Don't get me wrong, I like your approach  please keep us updated on your progress.

I've never had a chance to play with an AC compressor, but intuitively I would expect that they don't require much torque to spin from stand still, and then cooling power is somewhat proportional to RPMs of the compressor (where higher RPM means more resistance of the gas/fluid?) Then your sensorless approach is more than adequate - difficult thing is to give the rotor an initial spin under load, as the rotor state is unknown. In this case the rotary field should be easy to generate (low RPM->low load?) Once the EMF is high enough to be detected, your algorithm will have an easy job of maintaining it.

What kind of power do you think it will be needed to run the AC on full power?


----------



## jyanof (Nov 11, 2008)

eldis said:


> ...but intuitively I would expect that they don't require much torque to spin from stand still, and then cooling power is somewhat proportional to RPMs of the compressor (where higher RPM means more resistance of the gas/fluid?)


I agree, the starting torque should be pretty low and stay low at low speeds.

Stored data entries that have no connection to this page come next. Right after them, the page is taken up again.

-- ==== Sys2Proof/Machine/Host.lean ====
section
/-! DEFINITION. The host link, peer modules, scale-out sessions and the management link (file 24, R460, R463 to R465,
R468; file 05, R146, R148; file 22, R444 to R446). -/

namespace Sys2Proof.Machine

/-! ### Inbound accesses (R146, R148, R460) -/

/-- Consecutive physical bytes. -/
def physRun (pa len : Nat) : List Addr := (List.range len).map fun i => .phys (pa + i)

/-- Answers an inbound access. -/
def State.answer (s : State) (fail : Bool) (bytes : List Byte) : State := { s with hostFail := fail, hostOut := bytes }

/-- Whether an inbound access waits behind one that arrived before it from the same sender: a read behind every write, a
write behind a write unless one of the two has the Relaxed Ordering attribute (R146, R148; log 144). -/
def Inbound.behind (x y : Inbound) : Bool :=
  y.order < x.order && y.peer == x.peer && y.write.isSome && (x.write.isNone || (!y.relaxed && !x.relaxed))

/-- Whether an inbound access that has arrived is not performed yet: behind earlier ones, claims recorded before it
arrived, or locks of commits (R141, R146, R168). -/
def State.inboundHeld (s : State) (x : Inbound) : Bool :=
  s.inbound.any x.behind || s.holdsBack (some x.order) (runLocs x.addr x.len)

/-- An inbound access is performed at its home slices. A read that meets damage answers an error, a write that damage does
not let in is not performed; firmware gets the log (R67). -/
def State.performInbound (s : State) (x : Inbound) : State :=
  let as := physRun x.addr x.len
  match x.write with
  | some bytes =>
    match s.badWrite (plainBytes as bytes) with
    | some a => (s.logAddr a).answer true []
    | none => (s.writeBytes (plainBytes as bytes)).answer false []
  | none =>
    match as.find? s.badAddr with
    | some a => (s.logAddr a).answer true []
    | none => (s.touchLines 0 as).answer false (as.map s.byteAt)

/-- An inbound access arrives: it is performed at once where nothing holds it, or waits in its place (R146, R148). -/
def State.arrive (s : State) (peer : Option Nat) (addr : Nat) (write : Option (List Byte)) (len : Nat)
    (relaxed : Bool) : Res :=
  let x : Inbound := ⟨peer, addr, write, len, s.order, relaxed⟩
  if s.inboundHeld x then .next { s.stamp.2 with inbound := s.inbound ++ [x] } else .next (s.performInbound x)

/-- An inbound access that waited is performed. -/
def State.inboundTurn (s : State) (n : Nat) : Res :=
  match s.inbound[n]? with
  | none => .fault .notEnabled
  | some x =>
    if s.inboundHeld x then .fault .notEnabled
    else .next ({ s with inbound := s.inbound.eraseIdx n }.performInbound x)

/-- The physical address of a run of BAR2, none when the access gets Unsupported Request (R460). -/
def State.barAddr (s : State) (offset len : Nat) : Option Nat :=
  let pa := s.barWindow.toNat * 2 ^ 36 + offset
  if 47 < s.barWindow.toNat || 2 ^ 36 < offset + len || inReserve pa || inReserve (pa + (len - 1)) then none else some pa

/-- A posted write of the host, with or without the Relaxed Ordering attribute (R146). -/
def State.hostPosts (s : State) (offset : Nat) (bytes : List Byte) (relaxed : Bool) : Res :=
  if !s.ready || bytes.isEmpty then .fault .notEnabled
  else
    match s.barAddr offset bytes.length with
    | none => .next (s.answer true [])
    | some pa => s.arrive none pa (some bytes) bytes.length relaxed

/-- HOST_WRITE: one without the attribute; `Turn.relaxed` is one with it. -/
def execHostWrite (offset : Nat) (bytes : List Byte) (s : State) : Res := s.hostPosts offset bytes false

/-- HOST_READ. -/
def execHostRead (offset len : Nat) (s : State) : Res :=
  if !s.ready || len = 0 then .fault .notEnabled
  else
    match s.barAddr offset len with
    | none => .next (s.answer true [])
    | some pa => s.arrive none pa none len false

/-- PEER_INBOUND_ACCESS: a read or a write at an address of this module's HBM; a firmware reserve rejects it (R56). -/
def execPeerInboundAccess (peer addr : Nat) (write : Option (List Byte)) (len : Nat) (s : State) : Res :=
  let n := match write with
    | some bs => bs.length
    | none => len
  if !s.ready || !s.routes.contains peer || n = 0 then .fault .notEnabled
  else if hbmTop < addr + n || inReserve addr || inReserve (addr + (n - 1)) then .next (s.answer true [])
  else s.arrive (some peer) addr write n false

/-! ### Peers (R148, R463) -/

/-- PEER_ACKNOWLEDGEMENT: a peer acknowledges the oldest write it has performed. -/
def execPeerAcknowledgement (peer : Nat) (s : State) : Res :=
  match s.peerPending.find? fun p => p.1 == peer with
  | none => .fault .notEnabled
  | some p => .next { s with peerPending := s.peerPending.erase p }

/-- LIVE_ROUTE_CHANGE: the route to a peer module index is lost or returns. -/
def execLiveRouteChange (peer : Nat) (up : Bool) (s : State) : Res :=
  if 256 ≤ peer then .fault .notEnabled
  else
    let rest := s.routes.filter (· != peer)
    .next { s with routes := if up then (rest.filter (· < peer)) ++ peer :: rest.filter (peer < ·) else rest }

/-! ### Registers (R460, R468) -/

/-- A doorbell: a write that would overfill the ring is ignored. -/
def State.setTail (s : State) (page : Nat) (tail : Word) : State :=
  let p := s.page page
  if 4096 < (tail - p.cmdHead).toNat then s else s.setPage page { p with cmdTail := tail }

/-- A write to CplHead: held completions and events are written. -/
def State.setCplHead (s : State) (page : Nat) (value : Word) : State :=
  let p := s.page page
  (s.setPage page { p with cplHead := value }).release page p.held.length

/-- A write to LrRead: launch-record slots are free again (R225). -/
def State.setLrRead (s : State) (page : Nat) (value : Word) : State :=
  s.setPage page { (s.page page) with lrRead := value }

/-- DOORBELL. -/
def execDoorbell (page : Nat) (tail : BitVec 32) (s : State) : Res :=
  if 64 ≤ page then .fault .notEnabled else .next (s.setTail page tail)

/-- CPL_HEAD_WRITE. -/
def execCplHeadWrite (page : Nat) (value : BitVec 32) (s : State) : Res :=
  if 64 ≤ page then .fault .notEnabled else .next (s.setCplHead page value)

/-- LR_READ_WRITE. -/
def execLrReadWrite (page : Nat) (value : BitVec 32) (s : State) : Res :=
  if 64 ≤ page then .fault .notEnabled else .next (s.setLrRead page value)

/-- A ring base as its register holds it: bits [11:0] zero. -/
def ringBase (x : Dword) : Dword := x &&& ~~~(0xFFF#64)

/-- A write to a register of a command page, by its byte offset (Table 24.4). The others are read-only. -/
def State.writePage (s : State) (page reg : Nat) (x : Dword) : State :=
  let p := s.page page
  match reg with
  | 0x00 => s.setPage page { p with cmdBase := ringBase x }
  | 0x08 => s.setPage page { p with cplBase := ringBase x }
  | 0x10 => s.setTail page (x.truncate 32)
  | 0x1C => s.setCplHead page (x.truncate 32)
  | 0x20 => s.setLrRead page (x.truncate 32)
  | 0x28 => s.setPage page { p with irqMask := x.truncate 32 &&& 7 }
  | _ => s

/-- REGISTER_WRITE: BAR0, by byte offset. -/
def execRegisterWrite (offset : Nat) (value : BitVec 64) (s : State) : Res :=
  if 2 ^ 24 ≤ offset || !s.powered then .fault .notEnabled
  else if offset = 8 then .next { s with barWindow := value }
  else if 0x100000 ≤ offset && offset < 0x500000 then
    .next (s.writePage ((offset - 0x100000) / 0x10000) ((offset - 0x100000) % 0x10000) value)
  else .next s

/-! ### Scale-out sessions (R464) -/

/-- The two keys a shared secret expands to. -/
def sessionKeys (secret : BitVec 256) : BitVec 256 × BitVec 256 :=
  let m := shake256 (bytesOfNat 32 secret.toNat) 64
  (BitVec.ofNat 256 (natOfBytes (m.take 32)), BitVec.ofNat 256 (natOfBytes (m.drop 32)))

/-- The nonce: session id, frame counter. -/
def nonceOf (session counter : Nat) : BitVec 96 := BitVec.ofNat 96 (session % 2 ^ 32 * 2 ^ 64 + counter % 2 ^ 64)

/-- SESSION_AGREE: the two sides agree keys; the transcript is signed with the identity key (R440, R464). -/
def execSessionAgree (session port : Nat) (s : State) : Res :=
  let (index, limit, next) := takeIndex s.identityLimit s.identityNext s.tick
  if !s.ready || (s.sessions.look session).isSome || index.isNone || 2 ^ 32 ≤ session || 16 ≤ port then .fault .notEnabled
  else
    let (n, s) := s.fresh
    let (tx, rx) := sessionKeys (Config.sessionSecret n)
    let x : Session :=
      { port := port, txKey := tx, rxKey := rx, oldRxKey := none, txCounter := 0, rxHigh := 0, rxSeen := [], sent := 0,
        dropped := 0, delivered := [], outbox := [] }
    .next { s with sessions := s.sessions.put session (some x), identityLimit := limit, identityNext := next }

/-- Whether a frame counter is new and inside the replay window of 1,024. -/
def Session.fresh (x : Session) (counter : Nat) : Bool :=
  x.rxHigh < counter + 1024 && !x.rxSeen.contains counter

/-- The receive key under which a frame's tag holds: the new one, or for 1 ms the old one. -/
def Session.keyFor (x : Session) (nonce : BitVec 96) (body : List Byte) (tag : BitVec 128) : Option (BitVec 256) :=
  if Config.gcmTag x.rxKey nonce body = tag then some x.rxKey
  else
    match x.oldRxKey with
    | some (k, _) => if Config.gcmTag k nonce body = tag then some k else none
    | none => none

/-- FRAME_RECEIVE: a frame is delivered, or dropped and counted. -/
def execFrameReceive (session : Nat) (counter : BitVec 64) (body : List Byte) (tag : BitVec 128) (s : State) : Res :=
  match s.sessions.look session with
  | none => .fault .notEnabled
  | some x =>
    let nonce := nonceOf session counter.toNat
    let put (y : Session) : Res := .next { s with sessions := s.sessions.put session (some y) }
    match x.keyFor nonce body tag with
    | some key =>
      if x.fresh counter.toNat then
        let high := max x.rxHigh counter.toNat
        put { x with delivered := x.delivered ++ [Config.gcmSeal key nonce body], rxHigh := high,
                     rxSeen := (counter.toNat :: x.rxSeen).filter fun c => high < c + 1024 }
      else put { x with dropped := x.dropped + 1 }
    | none => put { x with dropped := x.dropped + 1 }

/-- FRAME_TRANSMIT: a frame is sealed and sent; a session whose counter would wrap is closed; after 2^32 frames it
rekeys first. -/
def execFrameTransmit (session : Nat) (body : List Byte) (s : State) : Res :=
  match s.sessions.look session with
  | none => .fault .notEnabled
  | some x =>
    if 2 ^ 32 ≤ x.sent then .fault .notEnabled
    else if 2 ^ 64 - 1 ≤ x.txCounter then .next { s with sessions := s.sessions.del session }
    else
      let nonce := nonceOf session x.txCounter
      let sealed := Config.gcmSeal x.txKey nonce body
      let frame := bytesOfNat 8 x.txCounter ++ sealed ++ bytesOfNat 16 (Config.gcmTag x.txKey nonce sealed).toNat
      .next { s with sessions := s.sessions.put session (some
        { x with txCounter := x.txCounter + 1, sent := x.sent + 1, outbox := x.outbox ++ [frame] }) }

/-- SESSION_REKEY: new keys after 2^32 frames; the old receive key holds for 1 ms more. -/
def execSessionRekey (session : Nat) (s : State) : Res :=
  match s.sessions.look session with
  | none => .fault .notEnabled
  | some x =>
    if x.sent < 2 ^ 32 then .fault .notEnabled
    else
      let (n, s) := s.fresh
      let (tx, rx) := sessionKeys (Config.sessionSecret n)
      .next { s with sessions := s.sessions.put session (some
        { x with txKey := tx, rxKey := rx, oldRxKey := some (x.rxKey, s.time + 1000000), sent := 0 }) }

/-- OLD_KEY_EXPIRY. -/
def execOldKeyExpiry (session : Nat) (s : State) : Res :=
  match s.sessions.look session with
  | none => .fault .notEnabled
  | some x =>
    match x.oldRxKey with
    | none => .fault .notEnabled
    | some (_, t) =>
      if s.time < t then .fault .notEnabled
      else .next { s with sessions := s.sessions.put session (some { x with oldRxKey := none }) }

/-! ### The management link (R444 to R446, R465) -/

/-- Answers a read of the management link. -/
def State.mgmt (s : State) (bytes : List Byte) : Res := .next { s with mgmtOut := bytes, mgmtBusy := false }

/-- Module status register (Table 24.1). -/
def State.status (s : State) : Nat :=
  bit s.ready 0 + bit s.warm 1 + bit s.held 2 + bit s.frozen 3 + s.step_ % 256 * 2 ^ 8 + s.error % 256 * 2 ^ 16 +
    (s.time - s.resetAt) / 1000000 % 2 ^ 32 * 2 ^ 32

/-- Per-die summary (Table 22.6). -/
def Summary.bits (x : Summary) : Nat :=
  x.capsuleId.toNat + bit x.held 64 + bit x.sealed 65 + x.overruns % 256 * 2 ^ 72 + x.t0 % 2 ^ 64 * 2 ^ 128 +
    x.firstF % 2 ^ 64 * 2 ^ 192 + x.lastF % 2 ^ 64 * 2 ^ 256 + x.lastFreeze % 2 ^ 64 * 2 ^ 320

/-- MANAGEMENT_READ_STATUS. -/
def execManagementReadStatus (s : State) : Res := s.mgmt (bytesOfNat 8 s.status)

/-- MANAGEMENT_READ_SUMMARY. -/
def execManagementReadSummary (die : Nat) (s : State) : Res :=
  if 24 ≤ die then .fault .notEnabled else s.mgmt (bytesOfNat 64 (s.die die).summary.bits)

/-- MANAGEMENT_READ_CAPSULE: a 128-byte block of the operator view, busy while a capsule is being sealed. -/
def execManagementReadCapsule (block : Nat) (s : State) : Res :=
  if 2 ^ 20 ≤ block then .fault .notEnabled
  else if s.sealing then .next { s with mgmtOut := [], mgmtBusy := true }
  else s.mgmt (s.capsuleBytes 0 (128 * block) 128)

/-- MANAGEMENT_READ_KEYS. -/
def execManagementReadKeys (s : State) : Res := s.mgmt (Config.publicKey 0 ++ Config.publicKey 1)

/-- MANAGEMENT_READ_TELEMETRY: temperatures, power and clocks; the spec gives the answer no form (log 17). -/
def execManagementReadTelemetry (s : State) : Res := s.mgmt (Config.telemetry s.tick)

/-- Whether a `caprd` job is in flight. -/
def State.reading (s : State) : Bool := s.jobs.any fun p =>
  match p.2.kind with
  | .caprd .. => true
  | _ => false

/-- A debugger is attached to the management link, or detached: breakpoints are reported to it while it is (R392). -/
def State.attachDebugger (s : State) (on : Bool) : State := { s with debugger := on }

/-- Releases the held capsule: S is gone, the region reads zero, Held and Sealed are clear (R446). -/
def State.releaseCapsule (s : State) : State :=
  { s with capsule := none, held := false }.allDies fun _ d =>
    { d with summary := { d.summary with held := false, sealed := false } }

/-- MANAGEMENT_CAPSULE_RELEASE: waits for the capsule reads recorded before, and for a seal in progress. -/
def execManagementCapsuleRelease (s : State) : Res :=
  if s.reading || s.sealing then .fault .notEnabled else .next s.releaseCapsule

end Sys2Proof.Machine
end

I bet power is proportional to speed squared since higher speed means higher pressure and higher flow. Torque would probably then be linear with speed.

Anyway, one thing I know with house a/c compressors - after a shutdown, the scroll kind of siezes in its housing probably due to high thermal variation. Thus, there can be a very high start torque if you try to start it again before it cools down. Not sure what happens with the prius compressor.



> What kind of power do you think it will be needed to run the AC on full power?


Not sure exactly, but there's this PDF floating around that states the cooling performance of the ES18 compressor at 7500 rpm to be 3.4 kW. Everywhere else, though, says that the compressor runs at 6000 rpm. But, 3.4 kW is 11,500 BTU/hr, so that's probably about right for an automotive a/c. Then it just depends on the efficiency of the compressor. Scrolls are efficient, and so are PMSMs, so maybe a coefficient of power of 3 (analogous to SEER ratings for residential units). 3.4 / 3 = about 1.1kW of electrical power. If COP were only 2, that's 3.4/2 = 1.7 kW, which still doesn't sound too bad. 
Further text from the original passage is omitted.